*What you should do*:
From the entries below, reproduce exactly the line containing "position (R150). -/", the line containing "the machine -/", and every line in between, with nothing added.

[Recorded data]
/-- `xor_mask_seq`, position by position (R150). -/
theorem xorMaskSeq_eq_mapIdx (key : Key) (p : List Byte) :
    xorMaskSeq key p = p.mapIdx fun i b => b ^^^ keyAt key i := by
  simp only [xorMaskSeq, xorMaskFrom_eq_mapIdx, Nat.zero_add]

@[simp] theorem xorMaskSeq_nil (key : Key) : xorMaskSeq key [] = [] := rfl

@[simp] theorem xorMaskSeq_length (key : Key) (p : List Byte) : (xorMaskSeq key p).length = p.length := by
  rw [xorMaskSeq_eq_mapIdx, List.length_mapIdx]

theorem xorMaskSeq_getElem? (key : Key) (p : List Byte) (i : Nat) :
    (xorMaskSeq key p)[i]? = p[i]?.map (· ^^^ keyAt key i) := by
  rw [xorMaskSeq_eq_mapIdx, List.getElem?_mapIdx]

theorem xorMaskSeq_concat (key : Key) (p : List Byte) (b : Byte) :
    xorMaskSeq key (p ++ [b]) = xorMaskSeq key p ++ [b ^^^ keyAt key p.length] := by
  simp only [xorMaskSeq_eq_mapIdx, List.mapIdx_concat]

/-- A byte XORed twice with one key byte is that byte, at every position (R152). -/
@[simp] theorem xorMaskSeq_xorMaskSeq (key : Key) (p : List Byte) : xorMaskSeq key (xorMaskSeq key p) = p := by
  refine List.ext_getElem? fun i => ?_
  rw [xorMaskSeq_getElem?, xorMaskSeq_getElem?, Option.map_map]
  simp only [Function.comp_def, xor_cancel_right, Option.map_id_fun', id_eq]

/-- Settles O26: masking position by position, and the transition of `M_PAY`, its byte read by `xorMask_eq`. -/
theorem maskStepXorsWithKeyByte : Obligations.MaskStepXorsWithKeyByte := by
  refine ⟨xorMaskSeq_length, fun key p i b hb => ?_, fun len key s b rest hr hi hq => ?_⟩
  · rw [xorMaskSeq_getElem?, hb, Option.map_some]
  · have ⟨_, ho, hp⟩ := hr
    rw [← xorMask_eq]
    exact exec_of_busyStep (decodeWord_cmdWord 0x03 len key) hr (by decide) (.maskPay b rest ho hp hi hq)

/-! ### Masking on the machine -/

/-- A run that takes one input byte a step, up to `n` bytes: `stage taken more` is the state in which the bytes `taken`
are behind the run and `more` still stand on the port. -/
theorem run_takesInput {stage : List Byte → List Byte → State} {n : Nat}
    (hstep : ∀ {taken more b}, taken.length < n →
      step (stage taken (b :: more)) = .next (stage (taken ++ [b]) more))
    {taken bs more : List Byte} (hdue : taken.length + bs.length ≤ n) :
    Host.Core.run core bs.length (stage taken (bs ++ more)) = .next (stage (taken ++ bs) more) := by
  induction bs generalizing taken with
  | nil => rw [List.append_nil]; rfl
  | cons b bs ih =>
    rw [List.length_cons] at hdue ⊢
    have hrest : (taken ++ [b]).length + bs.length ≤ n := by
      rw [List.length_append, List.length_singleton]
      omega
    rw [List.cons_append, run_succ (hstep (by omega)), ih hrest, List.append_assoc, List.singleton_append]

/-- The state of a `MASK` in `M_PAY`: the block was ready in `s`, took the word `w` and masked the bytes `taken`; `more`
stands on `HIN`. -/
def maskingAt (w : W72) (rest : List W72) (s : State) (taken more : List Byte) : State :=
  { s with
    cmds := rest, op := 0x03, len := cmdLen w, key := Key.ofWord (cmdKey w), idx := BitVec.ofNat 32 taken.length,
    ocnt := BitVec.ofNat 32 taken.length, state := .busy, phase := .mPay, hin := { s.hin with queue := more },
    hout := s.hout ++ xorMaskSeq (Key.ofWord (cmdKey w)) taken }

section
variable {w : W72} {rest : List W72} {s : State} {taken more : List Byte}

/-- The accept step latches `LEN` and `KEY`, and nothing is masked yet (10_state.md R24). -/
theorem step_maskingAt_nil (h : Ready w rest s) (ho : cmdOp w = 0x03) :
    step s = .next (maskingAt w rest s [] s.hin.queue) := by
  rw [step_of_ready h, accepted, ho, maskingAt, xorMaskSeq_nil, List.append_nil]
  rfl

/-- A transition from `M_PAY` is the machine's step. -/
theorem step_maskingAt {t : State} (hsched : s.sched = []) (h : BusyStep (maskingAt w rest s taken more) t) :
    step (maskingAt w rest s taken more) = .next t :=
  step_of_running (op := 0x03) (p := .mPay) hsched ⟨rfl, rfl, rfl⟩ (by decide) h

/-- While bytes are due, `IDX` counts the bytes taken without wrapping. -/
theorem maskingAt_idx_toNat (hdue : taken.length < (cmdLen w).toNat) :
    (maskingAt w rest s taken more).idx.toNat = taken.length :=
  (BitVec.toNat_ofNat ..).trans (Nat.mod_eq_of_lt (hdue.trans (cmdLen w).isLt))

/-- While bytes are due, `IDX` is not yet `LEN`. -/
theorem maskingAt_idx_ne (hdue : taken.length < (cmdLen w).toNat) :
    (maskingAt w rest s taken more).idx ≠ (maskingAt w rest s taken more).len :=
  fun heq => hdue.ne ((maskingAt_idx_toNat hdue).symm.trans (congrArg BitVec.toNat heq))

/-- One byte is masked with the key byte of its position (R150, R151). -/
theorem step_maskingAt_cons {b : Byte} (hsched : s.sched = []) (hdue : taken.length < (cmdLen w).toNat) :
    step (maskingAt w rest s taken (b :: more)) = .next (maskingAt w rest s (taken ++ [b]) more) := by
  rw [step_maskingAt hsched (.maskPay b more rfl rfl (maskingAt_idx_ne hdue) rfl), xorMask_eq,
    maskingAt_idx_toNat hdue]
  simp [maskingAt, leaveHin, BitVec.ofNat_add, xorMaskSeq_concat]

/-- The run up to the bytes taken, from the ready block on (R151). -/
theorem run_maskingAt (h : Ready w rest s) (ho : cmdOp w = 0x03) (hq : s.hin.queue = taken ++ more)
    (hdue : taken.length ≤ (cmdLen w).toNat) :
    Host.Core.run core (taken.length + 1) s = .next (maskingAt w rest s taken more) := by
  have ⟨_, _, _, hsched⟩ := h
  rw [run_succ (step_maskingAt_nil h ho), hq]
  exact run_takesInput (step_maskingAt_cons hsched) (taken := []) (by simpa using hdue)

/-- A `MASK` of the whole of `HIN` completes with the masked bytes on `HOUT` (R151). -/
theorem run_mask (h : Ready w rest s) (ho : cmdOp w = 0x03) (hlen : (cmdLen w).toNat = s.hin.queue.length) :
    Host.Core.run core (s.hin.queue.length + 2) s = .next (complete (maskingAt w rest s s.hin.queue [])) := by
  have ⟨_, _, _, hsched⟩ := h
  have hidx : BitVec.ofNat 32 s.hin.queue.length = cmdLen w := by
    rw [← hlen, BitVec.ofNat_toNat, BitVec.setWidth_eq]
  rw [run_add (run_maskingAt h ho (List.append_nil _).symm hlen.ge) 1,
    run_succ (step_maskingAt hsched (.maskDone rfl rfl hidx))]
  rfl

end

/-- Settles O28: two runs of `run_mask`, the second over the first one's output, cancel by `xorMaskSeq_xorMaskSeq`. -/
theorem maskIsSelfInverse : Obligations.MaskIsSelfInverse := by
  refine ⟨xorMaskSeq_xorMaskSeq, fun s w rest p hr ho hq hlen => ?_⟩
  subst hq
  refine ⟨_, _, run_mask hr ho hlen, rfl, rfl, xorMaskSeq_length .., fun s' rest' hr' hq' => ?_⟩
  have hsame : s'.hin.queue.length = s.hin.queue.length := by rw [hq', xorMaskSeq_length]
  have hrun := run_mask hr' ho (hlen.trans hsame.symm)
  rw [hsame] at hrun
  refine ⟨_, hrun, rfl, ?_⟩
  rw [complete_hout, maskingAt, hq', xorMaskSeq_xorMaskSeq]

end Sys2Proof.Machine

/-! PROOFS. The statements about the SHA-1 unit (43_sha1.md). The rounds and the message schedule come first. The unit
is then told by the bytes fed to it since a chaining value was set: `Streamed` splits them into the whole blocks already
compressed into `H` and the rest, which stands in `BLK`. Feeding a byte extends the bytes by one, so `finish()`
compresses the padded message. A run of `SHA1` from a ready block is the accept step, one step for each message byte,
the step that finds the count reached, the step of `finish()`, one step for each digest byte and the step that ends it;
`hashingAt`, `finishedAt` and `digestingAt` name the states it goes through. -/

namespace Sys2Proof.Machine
==
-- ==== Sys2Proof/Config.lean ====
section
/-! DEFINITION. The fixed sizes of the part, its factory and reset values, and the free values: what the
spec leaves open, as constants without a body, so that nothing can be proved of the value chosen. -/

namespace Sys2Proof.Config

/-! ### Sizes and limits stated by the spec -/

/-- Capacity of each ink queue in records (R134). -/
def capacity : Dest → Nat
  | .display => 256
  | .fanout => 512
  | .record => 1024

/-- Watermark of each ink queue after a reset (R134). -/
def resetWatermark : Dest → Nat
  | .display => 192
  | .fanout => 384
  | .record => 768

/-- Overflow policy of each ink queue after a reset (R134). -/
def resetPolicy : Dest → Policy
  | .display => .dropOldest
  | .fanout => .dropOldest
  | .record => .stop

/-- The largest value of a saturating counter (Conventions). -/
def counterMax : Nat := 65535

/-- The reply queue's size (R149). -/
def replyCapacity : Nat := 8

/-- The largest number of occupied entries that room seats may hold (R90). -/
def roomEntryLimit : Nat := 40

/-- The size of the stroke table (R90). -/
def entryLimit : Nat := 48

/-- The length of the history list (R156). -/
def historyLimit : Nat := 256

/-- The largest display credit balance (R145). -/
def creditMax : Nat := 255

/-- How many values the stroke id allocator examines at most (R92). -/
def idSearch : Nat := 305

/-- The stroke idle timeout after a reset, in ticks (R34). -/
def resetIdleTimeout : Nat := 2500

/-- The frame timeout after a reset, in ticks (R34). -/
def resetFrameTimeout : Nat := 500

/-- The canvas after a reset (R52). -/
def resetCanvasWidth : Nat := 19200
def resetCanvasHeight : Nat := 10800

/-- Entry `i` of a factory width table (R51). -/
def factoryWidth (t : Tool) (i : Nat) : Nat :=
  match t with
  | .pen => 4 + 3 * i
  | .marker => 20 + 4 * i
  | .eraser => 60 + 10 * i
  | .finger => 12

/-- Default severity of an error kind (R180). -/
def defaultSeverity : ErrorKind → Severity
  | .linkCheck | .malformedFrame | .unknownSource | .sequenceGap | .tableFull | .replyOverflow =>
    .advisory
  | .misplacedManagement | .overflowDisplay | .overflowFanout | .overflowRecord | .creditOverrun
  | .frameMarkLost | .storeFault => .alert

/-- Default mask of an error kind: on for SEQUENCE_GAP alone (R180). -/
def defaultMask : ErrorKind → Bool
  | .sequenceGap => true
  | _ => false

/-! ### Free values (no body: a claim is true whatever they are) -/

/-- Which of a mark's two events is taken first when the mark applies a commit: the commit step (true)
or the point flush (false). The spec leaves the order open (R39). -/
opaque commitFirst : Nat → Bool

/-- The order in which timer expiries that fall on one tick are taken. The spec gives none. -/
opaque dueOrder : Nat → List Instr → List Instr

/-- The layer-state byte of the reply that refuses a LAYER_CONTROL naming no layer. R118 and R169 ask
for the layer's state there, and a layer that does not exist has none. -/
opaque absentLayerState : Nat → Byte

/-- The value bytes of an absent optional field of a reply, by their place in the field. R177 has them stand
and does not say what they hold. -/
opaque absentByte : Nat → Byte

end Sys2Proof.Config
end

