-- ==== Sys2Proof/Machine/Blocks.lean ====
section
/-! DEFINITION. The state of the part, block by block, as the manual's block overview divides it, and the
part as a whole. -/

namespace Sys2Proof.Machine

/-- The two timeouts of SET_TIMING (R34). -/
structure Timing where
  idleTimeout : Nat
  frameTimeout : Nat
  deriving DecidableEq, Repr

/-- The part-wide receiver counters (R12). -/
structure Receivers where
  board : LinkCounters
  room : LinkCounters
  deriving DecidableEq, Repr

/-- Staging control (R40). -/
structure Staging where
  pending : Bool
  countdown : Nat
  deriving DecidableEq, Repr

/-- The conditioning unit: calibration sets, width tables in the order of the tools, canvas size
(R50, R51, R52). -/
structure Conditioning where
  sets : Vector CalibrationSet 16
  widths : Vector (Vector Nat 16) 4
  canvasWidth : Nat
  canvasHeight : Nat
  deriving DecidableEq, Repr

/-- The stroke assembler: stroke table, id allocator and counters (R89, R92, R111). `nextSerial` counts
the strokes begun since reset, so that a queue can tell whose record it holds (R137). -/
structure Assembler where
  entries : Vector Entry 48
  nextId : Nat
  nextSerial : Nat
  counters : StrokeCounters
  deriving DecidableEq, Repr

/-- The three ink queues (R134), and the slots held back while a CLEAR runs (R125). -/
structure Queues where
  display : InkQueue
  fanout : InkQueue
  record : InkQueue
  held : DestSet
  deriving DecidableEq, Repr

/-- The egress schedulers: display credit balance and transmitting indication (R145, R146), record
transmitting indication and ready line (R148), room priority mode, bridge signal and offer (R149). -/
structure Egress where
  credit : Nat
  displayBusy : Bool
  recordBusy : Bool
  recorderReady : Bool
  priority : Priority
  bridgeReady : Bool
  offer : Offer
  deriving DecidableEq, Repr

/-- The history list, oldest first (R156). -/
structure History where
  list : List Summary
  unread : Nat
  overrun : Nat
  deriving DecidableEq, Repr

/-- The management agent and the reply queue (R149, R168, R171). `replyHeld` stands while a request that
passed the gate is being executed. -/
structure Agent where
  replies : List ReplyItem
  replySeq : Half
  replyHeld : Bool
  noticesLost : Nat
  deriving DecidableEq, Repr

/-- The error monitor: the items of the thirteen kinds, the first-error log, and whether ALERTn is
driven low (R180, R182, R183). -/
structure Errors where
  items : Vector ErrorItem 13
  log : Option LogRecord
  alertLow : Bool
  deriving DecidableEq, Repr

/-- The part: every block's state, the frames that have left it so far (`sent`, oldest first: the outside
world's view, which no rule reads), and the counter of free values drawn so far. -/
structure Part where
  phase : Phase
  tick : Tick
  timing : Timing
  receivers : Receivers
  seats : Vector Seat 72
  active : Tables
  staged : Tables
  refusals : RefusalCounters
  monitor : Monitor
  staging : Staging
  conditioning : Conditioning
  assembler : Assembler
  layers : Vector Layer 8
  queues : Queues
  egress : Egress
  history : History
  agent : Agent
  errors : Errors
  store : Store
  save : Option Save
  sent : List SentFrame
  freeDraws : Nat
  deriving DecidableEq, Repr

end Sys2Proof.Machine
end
...
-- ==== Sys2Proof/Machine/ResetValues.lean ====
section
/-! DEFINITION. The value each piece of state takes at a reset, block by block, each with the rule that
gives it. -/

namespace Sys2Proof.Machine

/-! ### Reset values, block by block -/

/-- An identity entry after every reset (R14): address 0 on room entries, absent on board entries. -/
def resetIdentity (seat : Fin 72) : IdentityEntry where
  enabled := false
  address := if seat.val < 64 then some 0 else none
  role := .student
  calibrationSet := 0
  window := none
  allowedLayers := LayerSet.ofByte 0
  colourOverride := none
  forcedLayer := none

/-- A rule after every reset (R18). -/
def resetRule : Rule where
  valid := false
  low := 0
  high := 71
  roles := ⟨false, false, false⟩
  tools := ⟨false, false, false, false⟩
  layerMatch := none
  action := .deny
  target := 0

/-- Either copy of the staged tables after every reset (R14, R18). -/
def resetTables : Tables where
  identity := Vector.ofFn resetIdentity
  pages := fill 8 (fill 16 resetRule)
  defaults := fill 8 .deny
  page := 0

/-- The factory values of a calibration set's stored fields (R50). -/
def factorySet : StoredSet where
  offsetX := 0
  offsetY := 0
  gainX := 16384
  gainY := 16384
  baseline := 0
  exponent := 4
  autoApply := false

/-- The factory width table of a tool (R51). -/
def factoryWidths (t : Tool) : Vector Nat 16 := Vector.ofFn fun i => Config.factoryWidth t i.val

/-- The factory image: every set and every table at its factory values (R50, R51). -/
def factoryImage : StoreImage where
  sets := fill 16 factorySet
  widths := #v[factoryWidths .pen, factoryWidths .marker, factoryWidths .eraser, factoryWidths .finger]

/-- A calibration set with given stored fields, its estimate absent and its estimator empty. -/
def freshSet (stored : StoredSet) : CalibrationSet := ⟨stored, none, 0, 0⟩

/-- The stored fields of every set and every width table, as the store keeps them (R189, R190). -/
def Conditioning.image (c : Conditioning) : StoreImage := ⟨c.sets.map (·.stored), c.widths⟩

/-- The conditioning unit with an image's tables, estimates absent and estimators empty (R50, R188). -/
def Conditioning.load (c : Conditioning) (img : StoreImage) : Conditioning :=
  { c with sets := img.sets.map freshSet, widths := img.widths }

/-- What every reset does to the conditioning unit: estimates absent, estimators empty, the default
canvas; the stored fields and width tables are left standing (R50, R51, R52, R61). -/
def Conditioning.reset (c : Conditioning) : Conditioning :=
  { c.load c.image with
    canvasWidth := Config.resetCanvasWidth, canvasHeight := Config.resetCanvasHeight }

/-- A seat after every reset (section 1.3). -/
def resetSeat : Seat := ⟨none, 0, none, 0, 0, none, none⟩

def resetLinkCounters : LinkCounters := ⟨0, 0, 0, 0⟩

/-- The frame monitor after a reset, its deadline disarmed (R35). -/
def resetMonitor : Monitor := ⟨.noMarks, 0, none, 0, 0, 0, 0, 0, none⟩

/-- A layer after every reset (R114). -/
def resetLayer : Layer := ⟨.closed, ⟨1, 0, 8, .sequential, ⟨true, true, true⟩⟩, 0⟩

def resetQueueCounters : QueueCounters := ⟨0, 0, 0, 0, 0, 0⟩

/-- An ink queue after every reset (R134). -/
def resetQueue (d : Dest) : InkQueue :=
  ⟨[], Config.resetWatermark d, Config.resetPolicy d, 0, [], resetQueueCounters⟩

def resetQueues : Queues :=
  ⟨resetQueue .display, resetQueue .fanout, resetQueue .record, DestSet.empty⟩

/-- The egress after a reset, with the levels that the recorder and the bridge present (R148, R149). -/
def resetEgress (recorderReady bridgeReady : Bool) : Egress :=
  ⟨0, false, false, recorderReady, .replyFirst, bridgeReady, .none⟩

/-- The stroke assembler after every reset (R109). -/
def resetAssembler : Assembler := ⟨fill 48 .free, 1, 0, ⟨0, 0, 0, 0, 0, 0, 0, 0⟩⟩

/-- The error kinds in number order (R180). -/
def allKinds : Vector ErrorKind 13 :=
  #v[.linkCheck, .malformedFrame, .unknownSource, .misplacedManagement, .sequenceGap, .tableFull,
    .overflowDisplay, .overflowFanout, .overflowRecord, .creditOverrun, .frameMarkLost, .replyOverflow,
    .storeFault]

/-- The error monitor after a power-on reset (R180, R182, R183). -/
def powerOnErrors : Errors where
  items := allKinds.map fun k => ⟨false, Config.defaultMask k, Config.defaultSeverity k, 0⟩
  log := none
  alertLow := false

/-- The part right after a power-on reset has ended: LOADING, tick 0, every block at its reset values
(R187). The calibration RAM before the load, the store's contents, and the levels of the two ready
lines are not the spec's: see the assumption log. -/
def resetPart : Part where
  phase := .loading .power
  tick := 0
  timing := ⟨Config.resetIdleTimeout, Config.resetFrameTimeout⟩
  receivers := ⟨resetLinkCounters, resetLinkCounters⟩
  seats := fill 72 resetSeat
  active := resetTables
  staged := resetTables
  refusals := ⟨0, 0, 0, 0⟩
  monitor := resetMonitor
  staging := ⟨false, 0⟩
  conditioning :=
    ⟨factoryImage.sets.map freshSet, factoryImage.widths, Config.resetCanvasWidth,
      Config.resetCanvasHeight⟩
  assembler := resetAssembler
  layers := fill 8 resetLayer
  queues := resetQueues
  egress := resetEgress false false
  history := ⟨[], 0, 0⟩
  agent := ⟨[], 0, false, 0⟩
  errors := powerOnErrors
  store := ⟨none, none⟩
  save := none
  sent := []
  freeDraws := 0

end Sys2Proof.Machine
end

*Task result*:
/-- `xor_mask_seq`, position by position (R150). -/
theorem xorMaskSeq_eq_mapIdx (key : Key) (p : List Byte) :
    xorMaskSeq key p = p.mapIdx fun i b => b ^^^ keyAt key i := by
  simp only [xorMaskSeq, xorMaskFrom_eq_mapIdx, Nat.zero_add]

@[simp] theorem xorMaskSeq_nil (key : Key) : xorMaskSeq key [] = [] := rfl

@[simp] theorem xorMaskSeq_length (key : Key) (p : List Byte) : (xorMaskSeq key p).length = p.length := by
  rw [xorMaskSeq_eq_mapIdx, List.length_mapIdx]

theorem xorMaskSeq_getElem? (key : Key) (p : List Byte) (i : Nat) :
    (xorMaskSeq key p)[i]? = p[i]?.map (· ^^^ keyAt key i) := by
  rw [xorMaskSeq_eq_mapIdx, List.getElem?_mapIdx]

theorem xorMaskSeq_concat (key : Key) (p : List Byte) (b : Byte) :
    xorMaskSeq key (p ++ [b]) = xorMaskSeq key p ++ [b ^^^ keyAt key p.length] := by
  simp only [xorMaskSeq_eq_mapIdx, List.mapIdx_concat]

/-- A byte XORed twice with one key byte is that byte, at every position (R152). -/
@[simp] theorem xorMaskSeq_xorMaskSeq (key : Key) (p : List Byte) : xorMaskSeq key (xorMaskSeq key p) = p := by
  refine List.ext_getElem? fun i => ?_
  rw [xorMaskSeq_getElem?, xorMaskSeq_getElem?, Option.map_map]
  simp only [Function.comp_def, xor_cancel_right, Option.map_id_fun', id_eq]

/-- Settles O26: masking position by position, and the transition of `M_PAY`, its byte read by `xorMask_eq`. -/
theorem maskStepXorsWithKeyByte : Obligations.MaskStepXorsWithKeyByte := by
  refine ⟨xorMaskSeq_length, fun key p i b hb => ?_, fun len key s b rest hr hi hq => ?_⟩
  · rw [xorMaskSeq_getElem?, hb, Option.map_some]
  · have ⟨_, ho, hp⟩ := hr
    rw [← xorMask_eq]
    exact exec_of_busyStep (decodeWord_cmdWord 0x03 len key) hr (by decide) (.maskPay b rest ho hp hi hq)

/-! ### Masking on the machine -/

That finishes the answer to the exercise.